**WHAT YOU ARE ASKED TO DO:**
Repeat, exactly as written, the lines of the records below from the first through the line with "-- One theorem", but none past it.

GIVEN RECORDS: Begin

-- ==== Sys2Proof/Laws/ZoneOps.lean ====
section
/-! SUPPORT. Admission of I/O commands and zone operations (R114, R147, R151, R309). -/

-- One theorem after another: side by side they need more threads than the memory limit allows.
set_option Elab.async false

namespace Sys2Proof.Laws

open Sys2Proof Sys2Proof.Machine Sys2Proof.Safety

theorem same_of {r} {s t : State} {p} (h : Same r s t) (hp : p ∉ r) : p.same s t := h p hp

theorem rdTake_ctxs (s o n) : (State.rdTake s o n).ctxs = s.ctxs := rfl

/-- The admission of a command other than a write. -/
theorem ioAdmit_nonwrite {s : State} {c : Nat} {x : Ctx} {ranges} (h : IoTurn s c x ranges) {row : SqEntry → Bool} (hr : row x.e = true)
    (ho : ioOpcode x.e.opc = true) (hw : x.e.isWrite = false) (kind : EKind) (hs : (s.ioEntry c x kind ranges).scopes ≠ []) :
    ∃ t, Host.Outcome.next (s.admitIo c row kind ranges) = (Host.Outcome.next t : Host.Outcome State Fault Refusal) ∧
      Holds s t c ∧ OthersSame s t c ∧ Same [.ctxs, .gate, .dma, .bpm] s t ∧ t.gate.next = s.gate.next + 1 ∧
      t.gate.entries = s.gate.entries.put s.gate.next (s.ioEntry c x kind ranges) ∧
      t.bpm.rdHeld = s.bpm.rdHeld.upd (qOwner x.q) 0 (· + s.readUnits (qOwner x.q) x.e) := by
  refine ⟨_, congrArg _ (admitIo_body h hr ho kind hs), ?_⟩
  have hcx : (s.ioEntry c x kind ranges).ctx = c := rfl
  generalize s.ioEntry c x kind ranges = E at hcx
  unfold State.charge
  simp only [hw, Bool.false_eq_true, if_false]
  subst hcx
  have hl : ((s.rdTake (qOwner x.q) (s.readUnits (qOwner x.q) x.e)).ctxEdit E.ctx fun y =>
      { y with readDraw := s.readUnits (qOwner x.q) x.e, units := if x.e.opc = 2 then x.e.n else 0 }).ctxs.look E.ctx = some { x with readDraw := s.readUnits (qOwner x.q) x.e, units := if x.e.opc = 2 then x.e.n else 0 } := by
    rw [ctxEdit_ctxs]; exact Tbl.look_edit _ h.here
  refine ⟨⟨_, enter_look hl rfl, rfl, rfl, rfl⟩, ?_, ?_, rfl, rfl, rfl⟩
  · intro k hk
    rw [enter_others _ _ k hk]
    exact Tbl.look_edit_ne _ _ hk
  · exact Same.mono (Same.trans (r := [.ctxs, .bpm]) (by intro p hp; cases p <;> first | rfl | simp at hp) (enter_same _ _)) (by decide)

theorem drawBufs_length (o n t) : (drawBufs o n t).1.length = n := by
  induction n generalizing t with
  | zero => rfl
  | succ n ih => simp [drawBufs, ih]

theorem upd_get (t : Tbl KeyOwner) (o : Nat) (f : KeyOwner → KeyOwner) : (t.upd o {} f).get o {} = f (t.get o {}) := by simp

theorem keyEdit_keyOwner (s : State) (o) (f) : (s.keyEdit o f).keyOwner o = f (s.keyOwner o) := by
  unfold State.keyOwner State.keyEdit; simp

theorem keyOwner_of_owners {s t : State} (o) (h : t.key.owners = s.key.owners) : t.keyOwner o = s.keyOwner o := by unfold State.keyOwner; rw [h]

theorem notice_written (s : State) (i ty a b k) : ((s.notice i ty a b).slice k).written = (s.slice k).written := by
  have n := notice_ring s i ty a b
  by_cases h : k = i
  · subst h; have := congrArg Slice.written n.2; exact this
  · rw [n.1 k h]

theorem keyNear_spec (s : State) (o) : ((s.keyNear o).keyOwner o).use = (s.keyOwner o).use ∧ (∀ k, ((s.keyNear o).slice k).written = (s.slice k).written) ∧
    Same (Piece.event ++ [.slices, .key]) s (s.keyNear o) := by
  unfold State.keyNear
  dsimp only
  split
  · generalize hu : s.keyEdit o (fun k => { k with nearSent := true }) = u
    have e1 : (u.keyOwner o).use = (s.keyOwner o).use := by subst hu; rw [keyEdit_keyOwner]
    have e2 : ∀ k, u.slice k = s.slice k := by subst hu; exact fun _ => rfl
    have e3 : Same [.key] s u := by subst hu; (intro p hp; cases p <;> first | rfl | simp at hp)
    split
    · refine ⟨?_, fun k => ?_, ?_⟩
      · rw [keyOwner_of_owners o (congrArg Key.owners ((State.notice_law u _ _ _ _).same .key (by decide)))]; exact e1
      · rw [notice_written]; rw [e2]
      · exact Same.mono (Same.trans e3 (State.notice_law u _ _ _ _).same) (by decide)
    · refine ⟨?_, fun k => ?_, ?_⟩
      · rw [keyOwner_of_owners o (congrArg Key.owners ((State.fire_law u _ _ _ _ _).same .key (by decide)))]; exact e1
      · rw [slice_of_slices ((State.fire_law u _ _ _ _ _).same .slices (by decide))]; rw [e2]
      · exact Same.mono (Same.trans e3 (State.fire_law u _ _ _ _ _).same) (by decide)
  · exact ⟨rfl, fun _ => rfl, Same.refl _ _⟩

theorem quotaAdd_written (s : State) (o n k) : ((s.quotaAdd o n).slice k).written = (s.slice k).written + (if o < 1024 ∧ k = o then n else 0) := by
  unfold State.quotaAdd
  split
  · rename_i h
    by_cases hk : k = o
    · subst hk; simp [sliceEdit_slice, h]
    · rw [sliceEdit_slice_ne _ _ hk]; simp [hk]
  · rename_i h; simp [h]

/-- The admission of a write: what it draws and charges (R114). -/
theorem ioAdmit_write {s : State} {c : Nat} {x : Ctx} {ranges} (h : IoTurn s c x ranges) {row : SqEntry → Bool} (hr : row x.e = true)
    (ho : ioOpcode x.e.opc = true) (hw : x.e.isWrite = true) (kind : EKind) (hs : (s.ioEntry c x kind ranges).scopes ≠ []) :
    ∃ t, Host.Outcome.next (s.admitIo c row kind ranges) = (Host.Outcome.next t : Host.Outcome State Fault Refusal) ∧
       Holds s t c ∧ OthersSame s t c ∧ t.gate.next = s.gate.next + 1 ∧
       t.gate.entries = s.gate.entries.put s.gate.next (s.ioEntry c x kind ranges) ∧
       Same (Piece.admin ++ Piece.event ++ [.slices, .staging, .bpm, .key]) s t ∧
       t.gate.dirty = s.gate.dirty + x.e.n * 4096 ∧ (t.keyOwner (qOwner x.q)).use = (s.keyOwner (qOwner x.q)).use + x.e.n ∧
       (t.slice (qOwner x.q)).written = (s.slice (qOwner x.q)).written + (if qOwner x.q < 1024 then x.e.n else 0) ∧
       ∃ st, t.staging = s.staging.put s.gate.next st ∧ st.ctx = c ∧ st.owner = qOwner x.q ∧ st.n = x.e.n ∧
         st.bufs.length = ceilDiv x.e.n 4 ∧ st.gen = (s.keyOwner (qOwner x.q)).cur := by
  refine ⟨_, congrArg _ (admitIo_body h hr ho kind hs), ?_⟩
  have hcx : (s.ioEntry c x kind ranges).ctx = c := rfl
  generalize s.ioEntry c x kind ranges = E at hcx
  unfold State.charge
  simp only [hw, if_true]
  subst hcx
  generalize hb : drawBufs (qOwner x.q) (stageBufs x.e) s.bpm.bufs = r
  have lb : r.1.length = ceilDiv x.e.n 4 := by subst hb; rw [drawBufs_length]; unfold stageBufs; rw [hw]; rfl
  generalize hst : ({ ctx := E.ctx, owner := qOwner x.q, zone := zkey x.e.nsid (x.e.slba / s.zsze), off := x.e.slba % s.zsze, n := x.e.n, bufs := r.1, gen := (s.keyOwner (qOwner x.q)).cur, kix := s.keyIx (qOwner x.q) (s.keyOwner (qOwner x.q)).cur } : Staged) = st
  generalize hu : ({ s with bpm := { s.bpm with bufs := r.2, cacheDram := s.bpm.cacheDram - r.1.length }, staging := s.staging.put s.gate.next st } : State) = u
  generalize hv : (u.quotaAdd (qOwner x.q) x.e.n).dirtyAdd x.e.n = v
  have v0 : Same [.slices] u (u.quotaAdd (qOwner x.q) x.e.n) := by unfold State.quotaAdd; split <;> (intro p hp; cases p <;> first | rfl | simp at hp)
  have v1 : v.ctxs = s.ctxs := by subst hv; subst hu; exact v0 .ctxs (by decide)
  have v2 : v.gate.dirty = s.gate.dirty + x.e.n * 4096 := by
    subst hv; show (u.quotaAdd (qOwner x.q) x.e.n).gate.dirty + _ = _; rw [v0 .gate (by decide)]; subst hu; rfl
  have v2n : v.gate.next = s.gate.next ∧ v.gate.entries = s.gate.entries := by
    subst hv; constructor
    · show (u.quotaAdd (qOwner x.q) x.e.n).gate.next = _; rw [v0 .gate (by decide)]; subst hu; rfl
    · show (u.quotaAdd (qOwner x.q) x.e.n).gate.entries = _; rw [v0 .gate (by decide)]; subst hu; rfl
  have v3 : v.staging = s.staging.put s.gate.next st := by subst hv; exact (v0 .staging (by decide)).trans (by subst hu; rfl)
  have v4 : v.key = s.key := by subst hv; exact (v0 .key (by decide)).trans (by subst hu; rfl)
  have v5 : ∀ k, (v.slice k).written = (s.slice k).written + (if qOwner x.q < 1024 ∧ k = qOwner x.q then x.e.n else 0) := by
    intro k; subst hv; show ((u.quotaAdd (qOwner x.q) x.e.n).slice k).written = _; rw [quotaAdd_written]; subst hu; rfl
  have v6 : Same [.gate, .slices, .staging, .bpm] s v := by
    have a : Same [.staging, .bpm] s u := by subst hu; (intro p hp; cases p <;> first | rfl | simp at hp)
    have b : Same [.gate] (u.quotaAdd (qOwner x.q) x.e.n) v := by subst hv; (intro p hp; cases p <;> first | rfl | simp at hp)
    exact Same.mono (Same.trans (Same.trans a v0) b) (by decide)
  generalize hw2 : (v.keyEdit (qOwner x.q) fun k => { k with use := k.use + x.e.n }).keyRef (qOwner x.q) (v.keyOwner (qOwner x.q)).cur 1 = w
  have w1 : (w.keyOwner (qOwner x.q)).use = (s.keyOwner (qOwner x.q)).use + x.e.n := by
    subst hw2; unfold State.keyRef; rw [keyEdit_keyOwner, keyEdit_keyOwner]; show (v.keyOwner (qOwner x.q)).use + _ = _
    rw [keyOwner_of_owners _ (congrArg Key.owners v4)]
  have w2 : Same [.key] v w := by subst hw2; (intro p hp; cases p <;> first | rfl | simp at hp)
  have n := keyNear_spec w (qOwner x.q)
  have kc : v.keyCharge (qOwner x.q) x.e.n = w.keyNear (qOwner x.q) := by subst hw2; rfl
  rw [kc]
  generalize hy : w.keyNear (qOwner x.q) = y at n
  have yc : y.ctxs = s.ctxs := by rw [n.2.2 .ctxs (by decide)]; exact (w2 .ctxs (by decide)).trans v1
  have yg : y.gate = v.gate := by rw [n.2.2 .gate (by decide)]; exact (w2 .gate (by decide))
  have ys : y.staging = v.staging := by rw [n.2.2 .staging (by decide)]; exact (w2 .staging (by decide))
  have yS : Same (Piece.event ++ [.gate, .slices, .staging, .bpm, .key]) s y :=
    Same.mono (Same.trans (Same.trans v6 w2) n.2.2) (by decide)
  have hl : (y.ctxEdit E.ctx fun z => { z with units := x.e.n, bufs := r.1 }).ctxs.look E.ctx = some { x with units := x.e.n, bufs := r.1 } := by
    rw [ctxEdit_ctxs, yc]; exact Tbl.look_edit _ h.here
  refine ⟨⟨_, enter_look hl rfl, rfl, rfl, ?_⟩, ?_, ?_, ?_, ?_, ?_, ?_, ?_, st, ?_, ?_⟩
  · show y.gate.next = _; rw [yg]; exact v2n.1
  · intro k hk
    rw [enter_others _ _ k hk, ctxEdit_ctxs, yc]
    exact Tbl.look_edit_ne _ _ hk
  · show y.gate.next + 1 = _; rw [yg, v2n.1]
  · rw [enter_entries]; show y.gate.entries.put y.gate.next E = _; rw [yg, v2n.1, v2n.2]
  · exact Same.mono (Same.trans (Same.trans yS (by intro p hp; cases p <;> first | rfl | simp at hp : Same [.ctxs] y _)) (enter_same _ _)) (by decide)
  · show y.gate.dirty = _; rw [yg, v2]
  · show (y.keyOwner _).use = _; rw [n.1, w1]
  · show (y.slice _).written = _
    rw [n.2.1, slice_of_slices (w2 .slices (by decide)), v5]; simp
  · show y.staging = _; rw [ys, v3]
  · subst hst; exact ⟨rfl, rfl, rfl, lb, rfl⟩

/-- Every zone is in the state that it was in. -/
def SameZs (s t : State) : Prop := ∀ k, (t.zones.look k).map (·.zs) = (s.zones.look k).map (·.zs)

theorem SameZs.refl (s) : SameZs s s := fun _ => rfl

theorem SameZs.trans {s t u} (a : SameZs s t) (b : SameZs t u) : SameZs s u := fun k => (b k).trans (a k)

theorem SameZs.of_zones {s t : State} (h : t.zones = s.zones) : SameZs s t := fun k => by rw [h]

theorem SameZs.edit (s : State) (zk) (f : Zone → Zone) (hf : ∀ z, (f z).zs = z.zs) : SameZs s (s.zoneEdit zk f) := by
  intro k
  unfold State.zoneEdit
  dsimp only
  by_cases h : k = zk
  · subst h
    cases e : s.zones.look k with
    | none => unfold Tbl.edit; rw [e]; simp [e]
    | some z => rw [Tbl.look_edit _ e]; simp [hf]
  · rw [Tbl.look_edit_ne _ _ h]

theorem SameZs.nats {f : State → Nat → State} (hf : ∀ s a, SameZs s (f s a)) : ∀ (l : List Nat) (s : State), SameZs s (forNats l s f)
  | [], s => SameZs.refl s
  | a :: l, s => (hf s a).trans (SameZs.nats hf l (f s a))

theorem SameZs.fold {α} {f : State → α → State} (hf : ∀ s a, SameZs s (f s a)) : ∀ (l : List α) (s : State), SameZs s (l.foldl f s)
  | [], s => SameZs.refl s
  | a :: l, s => (hf s a).trans (SameZs.fold hf l (f s a))

theorem slcPages_zs (s zk row n ps) : SameZs s (State.slcPages s zk row n ps).2 := by
  unfold State.slcPages
  split
  · dsimp only
    refine SameZs.trans ?_ (SameZs.edit _ _ _ ?_)
    rotate_left
    · intro z; rfl
    apply SameZs.of_zones
    have : ∀ (ps : List (Nat × Nat)) (r : List Pg × State), (ps.foldl (fun (r : List Pg × State) x =>
      match r.2.slcBlock x.2 with
      | none => r
      | some b =>
        let bk := blkKey x.2 b
        let o : Op := { die := x.2, block := b, row := (r.2.blk bk).taken, kind := .progSlc zk x.1, owner := 1024
                        seq := 0, slcMode := true }
        (r.1 ++ [{ pos := x.1, die := x.2, block := b, page := (r.2.blk bk).taken }]
         , (r.2.blkEdit bk fun i => { i with taken := i.taken + 1, st := 4 }).opQueue o)) r).2.zones = r.2.zones := by
      intro ps
      induction ps with
      | nil => intro r; rfl
      | cons a l ih =>
        intro r
        rw [List.foldl_cons, ih]
        split
        · rfl
        · exact (State.opQueue_law _ _).same .zones (by decide)
    exact this ps ([], s)
  · exact SameZs.refl _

GIVEN RECORDS: End

**RESPONSE TO THE TASK:**
-- ==== Sys2Proof/Laws/ZoneOps.lean ====
section
/-! SUPPORT. Admission of I/O commands and zone operations (R114, R147, R151, R309). -/

-- One theorem after another: side by side they need more threads than the memory limit allows.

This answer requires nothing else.